◆ Problem to solve
Within the data below, copy each line where the string "VForm" is found.

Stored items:
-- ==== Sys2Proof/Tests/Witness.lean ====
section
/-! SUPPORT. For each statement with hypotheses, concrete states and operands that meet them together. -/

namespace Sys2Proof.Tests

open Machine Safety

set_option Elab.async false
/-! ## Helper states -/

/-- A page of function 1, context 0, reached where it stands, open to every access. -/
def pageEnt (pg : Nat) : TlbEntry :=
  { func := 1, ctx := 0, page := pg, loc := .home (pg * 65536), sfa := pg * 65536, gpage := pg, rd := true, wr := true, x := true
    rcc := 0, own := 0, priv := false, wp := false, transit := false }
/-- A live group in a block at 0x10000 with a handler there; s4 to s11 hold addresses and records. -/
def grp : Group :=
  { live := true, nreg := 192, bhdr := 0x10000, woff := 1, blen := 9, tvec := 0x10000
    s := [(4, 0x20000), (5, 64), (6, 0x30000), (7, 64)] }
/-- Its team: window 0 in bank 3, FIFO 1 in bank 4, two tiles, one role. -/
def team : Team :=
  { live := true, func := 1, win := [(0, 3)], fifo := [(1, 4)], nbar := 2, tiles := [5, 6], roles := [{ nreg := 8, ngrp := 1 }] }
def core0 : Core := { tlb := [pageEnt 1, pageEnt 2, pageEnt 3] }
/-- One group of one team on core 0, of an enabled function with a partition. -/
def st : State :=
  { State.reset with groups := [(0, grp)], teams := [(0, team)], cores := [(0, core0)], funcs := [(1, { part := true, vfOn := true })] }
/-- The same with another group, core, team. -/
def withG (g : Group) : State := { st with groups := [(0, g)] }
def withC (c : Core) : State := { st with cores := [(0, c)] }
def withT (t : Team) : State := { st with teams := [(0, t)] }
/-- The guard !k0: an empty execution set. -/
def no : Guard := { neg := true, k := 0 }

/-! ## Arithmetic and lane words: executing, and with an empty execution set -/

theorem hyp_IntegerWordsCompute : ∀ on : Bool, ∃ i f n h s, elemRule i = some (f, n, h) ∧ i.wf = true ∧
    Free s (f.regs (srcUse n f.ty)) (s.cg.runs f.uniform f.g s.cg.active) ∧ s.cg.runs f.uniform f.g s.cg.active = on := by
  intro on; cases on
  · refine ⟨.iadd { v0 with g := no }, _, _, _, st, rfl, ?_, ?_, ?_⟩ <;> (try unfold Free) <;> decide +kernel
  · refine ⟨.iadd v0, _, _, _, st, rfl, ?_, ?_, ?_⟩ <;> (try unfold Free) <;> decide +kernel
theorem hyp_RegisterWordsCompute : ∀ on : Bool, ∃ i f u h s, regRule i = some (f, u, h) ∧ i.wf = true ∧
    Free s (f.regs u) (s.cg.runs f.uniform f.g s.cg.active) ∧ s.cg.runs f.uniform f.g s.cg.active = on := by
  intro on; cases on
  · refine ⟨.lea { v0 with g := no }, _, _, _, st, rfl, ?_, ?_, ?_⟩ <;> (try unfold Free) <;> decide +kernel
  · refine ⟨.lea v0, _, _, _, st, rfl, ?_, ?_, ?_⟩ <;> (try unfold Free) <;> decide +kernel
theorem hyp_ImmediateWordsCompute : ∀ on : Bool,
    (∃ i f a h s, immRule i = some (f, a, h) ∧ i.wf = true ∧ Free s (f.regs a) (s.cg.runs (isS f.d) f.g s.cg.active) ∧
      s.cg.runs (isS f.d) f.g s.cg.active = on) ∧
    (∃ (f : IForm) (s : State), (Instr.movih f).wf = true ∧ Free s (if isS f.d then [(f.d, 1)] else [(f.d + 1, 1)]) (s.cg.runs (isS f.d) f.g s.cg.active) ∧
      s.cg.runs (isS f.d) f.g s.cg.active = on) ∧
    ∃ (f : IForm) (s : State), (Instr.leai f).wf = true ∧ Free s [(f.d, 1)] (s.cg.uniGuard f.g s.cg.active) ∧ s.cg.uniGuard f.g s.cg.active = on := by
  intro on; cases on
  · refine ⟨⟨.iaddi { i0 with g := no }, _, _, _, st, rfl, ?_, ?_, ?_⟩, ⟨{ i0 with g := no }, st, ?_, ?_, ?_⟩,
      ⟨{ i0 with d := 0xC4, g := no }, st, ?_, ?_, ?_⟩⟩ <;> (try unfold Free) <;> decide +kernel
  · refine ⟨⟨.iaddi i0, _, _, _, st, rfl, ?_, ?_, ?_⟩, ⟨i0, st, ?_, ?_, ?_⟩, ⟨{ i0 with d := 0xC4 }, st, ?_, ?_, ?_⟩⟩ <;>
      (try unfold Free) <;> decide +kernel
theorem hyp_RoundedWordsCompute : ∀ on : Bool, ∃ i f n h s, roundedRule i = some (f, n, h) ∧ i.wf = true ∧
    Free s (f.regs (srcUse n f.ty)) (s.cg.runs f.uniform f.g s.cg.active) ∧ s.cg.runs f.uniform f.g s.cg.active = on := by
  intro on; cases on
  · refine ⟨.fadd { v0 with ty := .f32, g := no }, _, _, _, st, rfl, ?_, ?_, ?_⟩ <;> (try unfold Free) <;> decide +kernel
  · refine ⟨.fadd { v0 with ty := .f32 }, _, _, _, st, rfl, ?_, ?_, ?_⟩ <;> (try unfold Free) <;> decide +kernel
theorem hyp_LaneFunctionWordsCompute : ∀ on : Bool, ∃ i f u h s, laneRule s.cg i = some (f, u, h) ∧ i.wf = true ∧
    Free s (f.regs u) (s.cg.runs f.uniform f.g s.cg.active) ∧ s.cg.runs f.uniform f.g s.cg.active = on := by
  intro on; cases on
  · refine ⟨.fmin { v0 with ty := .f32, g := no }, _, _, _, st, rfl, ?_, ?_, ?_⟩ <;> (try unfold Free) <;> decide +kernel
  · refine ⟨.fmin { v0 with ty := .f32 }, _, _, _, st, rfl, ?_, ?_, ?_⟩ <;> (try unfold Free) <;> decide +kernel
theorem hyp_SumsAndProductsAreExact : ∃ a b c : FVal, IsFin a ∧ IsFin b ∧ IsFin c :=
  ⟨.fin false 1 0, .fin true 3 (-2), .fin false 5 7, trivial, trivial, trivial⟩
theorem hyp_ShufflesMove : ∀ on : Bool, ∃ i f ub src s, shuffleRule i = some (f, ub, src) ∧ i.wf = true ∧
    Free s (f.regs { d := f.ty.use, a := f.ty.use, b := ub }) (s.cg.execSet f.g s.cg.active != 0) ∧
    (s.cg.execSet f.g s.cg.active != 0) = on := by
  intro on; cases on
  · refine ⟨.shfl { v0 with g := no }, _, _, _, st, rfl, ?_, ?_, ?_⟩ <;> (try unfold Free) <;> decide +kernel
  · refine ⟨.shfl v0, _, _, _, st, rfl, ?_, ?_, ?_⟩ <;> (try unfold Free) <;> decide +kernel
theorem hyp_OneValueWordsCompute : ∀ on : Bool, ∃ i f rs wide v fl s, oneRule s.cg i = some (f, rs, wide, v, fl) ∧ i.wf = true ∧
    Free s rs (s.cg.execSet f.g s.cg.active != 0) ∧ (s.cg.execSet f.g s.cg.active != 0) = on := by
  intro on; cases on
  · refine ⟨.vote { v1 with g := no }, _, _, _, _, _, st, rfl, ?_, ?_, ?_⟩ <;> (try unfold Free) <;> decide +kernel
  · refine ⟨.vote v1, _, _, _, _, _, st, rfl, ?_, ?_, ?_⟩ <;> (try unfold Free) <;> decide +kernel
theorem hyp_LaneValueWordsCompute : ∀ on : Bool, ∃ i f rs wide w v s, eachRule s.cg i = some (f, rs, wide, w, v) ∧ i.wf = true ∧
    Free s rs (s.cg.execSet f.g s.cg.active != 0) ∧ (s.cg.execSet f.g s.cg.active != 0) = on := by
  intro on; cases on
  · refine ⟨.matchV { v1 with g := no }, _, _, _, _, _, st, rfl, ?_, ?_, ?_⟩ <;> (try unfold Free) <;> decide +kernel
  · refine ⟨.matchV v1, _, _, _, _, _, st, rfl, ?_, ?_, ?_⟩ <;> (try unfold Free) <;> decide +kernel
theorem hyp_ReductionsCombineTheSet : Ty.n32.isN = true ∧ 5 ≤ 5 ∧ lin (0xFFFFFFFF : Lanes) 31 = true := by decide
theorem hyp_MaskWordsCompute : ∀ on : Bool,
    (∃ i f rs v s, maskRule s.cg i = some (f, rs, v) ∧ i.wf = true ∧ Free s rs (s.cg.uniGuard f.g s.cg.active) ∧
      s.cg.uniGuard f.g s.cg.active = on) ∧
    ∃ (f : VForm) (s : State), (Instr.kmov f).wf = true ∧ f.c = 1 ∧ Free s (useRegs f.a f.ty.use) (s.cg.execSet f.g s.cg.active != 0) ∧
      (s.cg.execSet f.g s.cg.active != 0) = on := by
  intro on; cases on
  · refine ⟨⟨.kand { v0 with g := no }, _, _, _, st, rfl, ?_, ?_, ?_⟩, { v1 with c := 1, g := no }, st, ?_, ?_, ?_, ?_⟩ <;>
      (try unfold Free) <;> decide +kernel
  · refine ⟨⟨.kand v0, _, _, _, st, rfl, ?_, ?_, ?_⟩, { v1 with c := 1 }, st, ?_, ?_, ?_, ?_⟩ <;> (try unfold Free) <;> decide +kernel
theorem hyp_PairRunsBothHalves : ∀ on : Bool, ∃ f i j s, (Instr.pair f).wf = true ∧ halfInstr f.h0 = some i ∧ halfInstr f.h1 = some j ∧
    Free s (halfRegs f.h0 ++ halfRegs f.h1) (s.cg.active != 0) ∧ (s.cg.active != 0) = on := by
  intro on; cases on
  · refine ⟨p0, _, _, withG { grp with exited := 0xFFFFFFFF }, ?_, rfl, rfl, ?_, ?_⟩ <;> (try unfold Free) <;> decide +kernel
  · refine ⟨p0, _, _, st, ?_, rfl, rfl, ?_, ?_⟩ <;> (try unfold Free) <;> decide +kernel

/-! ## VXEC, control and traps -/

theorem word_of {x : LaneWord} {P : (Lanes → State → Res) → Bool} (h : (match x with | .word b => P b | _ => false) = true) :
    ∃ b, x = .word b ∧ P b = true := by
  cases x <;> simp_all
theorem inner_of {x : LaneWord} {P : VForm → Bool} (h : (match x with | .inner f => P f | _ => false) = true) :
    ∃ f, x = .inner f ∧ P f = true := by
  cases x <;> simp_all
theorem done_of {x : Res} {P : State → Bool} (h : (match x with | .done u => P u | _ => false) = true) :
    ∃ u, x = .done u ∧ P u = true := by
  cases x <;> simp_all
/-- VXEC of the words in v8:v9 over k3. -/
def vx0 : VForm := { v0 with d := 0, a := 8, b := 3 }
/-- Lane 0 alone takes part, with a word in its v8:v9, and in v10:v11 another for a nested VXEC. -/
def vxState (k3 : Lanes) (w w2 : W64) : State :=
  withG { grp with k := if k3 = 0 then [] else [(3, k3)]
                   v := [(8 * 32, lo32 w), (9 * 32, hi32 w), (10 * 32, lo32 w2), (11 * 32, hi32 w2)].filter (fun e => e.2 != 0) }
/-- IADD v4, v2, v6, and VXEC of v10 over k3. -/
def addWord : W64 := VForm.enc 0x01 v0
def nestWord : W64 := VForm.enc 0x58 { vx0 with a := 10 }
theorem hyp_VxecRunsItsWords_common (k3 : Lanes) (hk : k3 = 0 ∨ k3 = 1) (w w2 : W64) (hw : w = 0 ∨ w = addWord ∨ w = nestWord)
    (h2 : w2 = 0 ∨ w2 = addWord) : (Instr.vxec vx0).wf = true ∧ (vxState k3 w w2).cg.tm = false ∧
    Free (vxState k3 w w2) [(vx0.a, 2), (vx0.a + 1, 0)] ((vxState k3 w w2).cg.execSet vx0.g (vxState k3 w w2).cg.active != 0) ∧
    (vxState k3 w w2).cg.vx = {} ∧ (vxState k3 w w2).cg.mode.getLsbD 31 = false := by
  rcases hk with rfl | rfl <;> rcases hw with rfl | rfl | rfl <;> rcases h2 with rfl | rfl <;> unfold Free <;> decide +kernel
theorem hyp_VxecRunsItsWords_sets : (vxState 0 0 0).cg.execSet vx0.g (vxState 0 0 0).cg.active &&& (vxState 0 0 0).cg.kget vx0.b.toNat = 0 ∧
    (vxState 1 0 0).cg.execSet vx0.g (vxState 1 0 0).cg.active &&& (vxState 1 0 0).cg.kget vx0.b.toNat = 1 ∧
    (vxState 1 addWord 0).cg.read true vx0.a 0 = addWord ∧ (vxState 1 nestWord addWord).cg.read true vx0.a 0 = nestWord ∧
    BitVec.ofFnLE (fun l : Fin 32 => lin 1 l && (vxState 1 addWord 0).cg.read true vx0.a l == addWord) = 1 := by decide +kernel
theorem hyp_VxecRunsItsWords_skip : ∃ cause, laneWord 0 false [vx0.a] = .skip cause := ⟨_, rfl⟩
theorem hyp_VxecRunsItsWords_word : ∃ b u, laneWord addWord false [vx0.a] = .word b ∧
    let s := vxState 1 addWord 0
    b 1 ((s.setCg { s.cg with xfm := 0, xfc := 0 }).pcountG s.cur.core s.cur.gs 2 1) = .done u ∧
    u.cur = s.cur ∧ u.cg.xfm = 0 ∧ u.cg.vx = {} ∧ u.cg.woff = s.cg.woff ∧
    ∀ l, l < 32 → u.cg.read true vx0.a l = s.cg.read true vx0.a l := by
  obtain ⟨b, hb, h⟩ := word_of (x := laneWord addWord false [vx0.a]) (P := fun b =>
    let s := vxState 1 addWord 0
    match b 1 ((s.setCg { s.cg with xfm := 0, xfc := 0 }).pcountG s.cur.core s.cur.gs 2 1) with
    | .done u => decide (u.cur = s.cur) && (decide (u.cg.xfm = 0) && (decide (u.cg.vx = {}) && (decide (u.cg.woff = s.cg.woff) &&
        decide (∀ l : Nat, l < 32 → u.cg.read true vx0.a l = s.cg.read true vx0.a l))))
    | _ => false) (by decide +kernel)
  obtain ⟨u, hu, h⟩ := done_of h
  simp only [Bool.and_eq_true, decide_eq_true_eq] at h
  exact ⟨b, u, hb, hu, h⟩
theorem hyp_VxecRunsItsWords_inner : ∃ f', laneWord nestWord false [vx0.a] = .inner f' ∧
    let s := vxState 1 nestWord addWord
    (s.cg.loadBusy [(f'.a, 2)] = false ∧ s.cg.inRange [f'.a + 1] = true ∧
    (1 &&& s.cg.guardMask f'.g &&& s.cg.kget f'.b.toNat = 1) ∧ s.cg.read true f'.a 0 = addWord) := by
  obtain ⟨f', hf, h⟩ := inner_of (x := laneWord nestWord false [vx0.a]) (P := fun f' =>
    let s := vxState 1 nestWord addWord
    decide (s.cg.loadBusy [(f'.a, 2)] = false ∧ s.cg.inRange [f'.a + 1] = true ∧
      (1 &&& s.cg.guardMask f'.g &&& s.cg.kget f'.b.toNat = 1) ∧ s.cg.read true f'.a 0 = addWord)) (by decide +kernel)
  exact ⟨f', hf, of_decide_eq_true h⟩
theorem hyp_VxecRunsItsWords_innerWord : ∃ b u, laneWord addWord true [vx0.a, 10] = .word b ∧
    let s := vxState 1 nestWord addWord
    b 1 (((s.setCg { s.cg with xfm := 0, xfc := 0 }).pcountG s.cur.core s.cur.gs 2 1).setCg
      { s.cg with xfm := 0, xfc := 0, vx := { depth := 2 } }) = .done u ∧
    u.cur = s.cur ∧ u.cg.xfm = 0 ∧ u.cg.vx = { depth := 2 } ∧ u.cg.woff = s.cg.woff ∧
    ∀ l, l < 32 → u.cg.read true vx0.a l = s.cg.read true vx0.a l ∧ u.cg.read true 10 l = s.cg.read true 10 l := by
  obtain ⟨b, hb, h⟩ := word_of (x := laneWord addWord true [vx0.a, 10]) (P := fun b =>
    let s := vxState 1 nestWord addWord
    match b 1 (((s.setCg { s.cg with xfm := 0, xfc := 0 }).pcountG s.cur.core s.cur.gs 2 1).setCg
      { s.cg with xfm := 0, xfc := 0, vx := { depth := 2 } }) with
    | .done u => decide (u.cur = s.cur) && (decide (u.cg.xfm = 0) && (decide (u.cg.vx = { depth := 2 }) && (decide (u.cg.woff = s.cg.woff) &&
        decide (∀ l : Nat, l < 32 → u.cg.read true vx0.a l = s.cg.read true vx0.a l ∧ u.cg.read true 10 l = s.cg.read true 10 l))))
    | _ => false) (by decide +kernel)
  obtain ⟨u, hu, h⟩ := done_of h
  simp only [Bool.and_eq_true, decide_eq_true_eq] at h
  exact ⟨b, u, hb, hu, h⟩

◆ Exercise output
    ∃ (f : VForm) (s : State), (Instr.kmov f).wf = true ∧ f.c = 1 ∧ Free s (useRegs f.a f.ty.use) (s.cg.execSet f.g s.cg.active != 0) ∧
theorem inner_of {x : LaneWord} {P : VForm → Bool} (h : (match x with | .inner f => P f | _ => false) = true) :
def vx0 : VForm := { v0 with d := 0, a := 8, b := 3 }
def addWord : W64 := VForm.enc 0x01 v0
def nestWord : W64 := VForm.enc 0x58 { vx0 with a := 10 }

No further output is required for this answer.